1
votes

I have a EDM.string field that I use to store Key Value pairs separated by '||' and commas. For example:

{
    "CustomField": "1234|||student, 5678||blue, 999||metallica, etc..."
}

I need to perform a query to extract a key-value combination. For example:

search=5678 blue&searchFields=CustomField&searchMode=all&queryType=full

Using Regular Expression, I was expecting that the following should work:

search=/5678.*blue/&queryType=full&searchMode=all

I am using the default analyzer, so it seems that it's ignoring the '||'. I've tried using Regular Expressions but with no success. Is it possible to query by the key-value pair, without storing it on a EDM.Collection(string) ? I would like to avoid a new reindex process. Thanks in advance.

Update

Using Collections and a new dataset:

{
    "@odata.context": "https://[service].search.windows.net/indexes('[index]')/$metadata#docs",
    "@odata.count": 3,
    "value": [
        {
            "@search.score": 0.45867884,
            "uniqueid": "5",
            "Name": null,
            "Kvp": [
                "1234||sepultura",
                "999||programmer",
                "876||no education"
            ],
            "Kvp2": "1234||sepultura, 999 programmer, 876||no education"
        },
        {
            "@search.score": 0.38223237,
            "uniqueid": "1",
            "Name": null,
            "Kvp": [
                "1234||metallica",
                "999||horse education",
                "876||high school"
            ],
            "Kvp2": "1234||metallica, 999 horse education, 876||high school"
        },
        {
            "@search.score": 0.38223237,
            "uniqueid": "3",
            "Name": null,
            "Kvp": [
                "1234||john mayer",
                "999||kid education",
                "876||university"
            ],
            "Kvp2": "1234||john mayer, 999 kid education, 876||university"
        }
    ]
}

My search query looks like:

Kvp: education&$count=true&queryType=full&searchMode=all

The problem is that I would like to avoid uniqueid 5 to be retrieved. Although it has "education" as a value for one of the tags, it's not the 999 key.

Also tried:

Kvp: 999||education&$count=true&queryType=full&searchMode=all

Kvp: /.*999.*/ AND /.*education.*/&$count=true&queryType=full&searchMode=all

Kvp: /999.*education/&$count=true&queryType=full&searchMode=all
2
I don't see a way to solve your search scenario without updating the index and reindexing the content. I think the key is to create the appropriate tokens that allow for searching a unique key/value pair. This could be accomplished using a custom analyzer. Or just use a Collection...Mr. Kraus
After days trying, I realized I will need to change the index once again. I'm trying with Collections, but many useful functions are not allowed e.g. match, indexof which makes super hard to solve this problem.Thiago Custodio
@Mr.Kraus I've updated the question with another sample data.Thiago Custodio

2 Answers

1
votes

Use a phrase search by surrounding your query with quotes: Kvp:"999||education"

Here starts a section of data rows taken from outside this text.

-- ==== Sys2Proof/Machine/Bits.lean ====
section
/-! DEFINITION. The rotation and shift operators of 00_scope.md R12 on 32-bit words. -/

namespace Sys2Proof.Machine

/-- R12: `SHR^n(x)`, zero-filled. -/
def shr (n : Nat) (x : Word) : Word := x >>> n

/-- R12: `ROTL^n(x)`, for `0 < n < 32`. -/
def rotl (n : Nat) (x : Word) : Word := (x <<< n) ||| (x >>> (32 - n))

/-- R12: `ROTR^n(x)`, for `0 < n < 32`. -/
def rotr (n : Nat) (x : Word) : Word := (x >>> n) ||| (x <<< (32 - n))

/-- R132, R152: the choice function. -/
def choose (x y z : Word) : Word := (x &&& y) ^^^ (~~~x &&& z)

/-- R132, R152: the majority function (C8). -/
def majority (x y z : Word) : Word := (x &&& y) ^^^ (x &&& z) ^^^ (y &&& z)

/-- R132: the parity function. -/
def parity (x y z : Word) : Word := x ^^^ y ^^^ z

end Sys2Proof.Machine
end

The analyzer does remove the | character, so this is effectively equivalent to Kvp:"999 education". The thing to understand is how analysis works. What you are indexing here, when you index: "1234|||student, 5678||blue, 999||metallica", is six terms:

  • 1234
  • student
  • 5678
  • blue
  • 999
  • metallica

The and query doesn't work because it looks for the matches anywhere in that list, in the field, thus matching id 5. Order or adjacency are not considered as they would be for a phrase query.

The regex query doesn't work because it must match everything within a single term. Kvp:999.*education won't work because "999" and "education" are analyzed into separate terms, so there are no single terms that match that regex.


Another option, by the way, would be to change the analyzer. If you used a whitespace analyzer, for instance, it would change the indexed terms to:

  • 1234||student,
  • 5678||blue,
  • 999||metallica,

Which could be a solution for you, but would make it impossible to search efficiently for just "metallica".

0
votes

I don't believe Regex would be the most efficient way to do this as we really would not be doing a full text search in your case. If you are looking to retrieve key/value combinations, would it make more sense to put all of the various key/values in a searchable collection? That way you could easily just do a search for "5678||blue". Although if you went this way, you really don't need the pipes (||).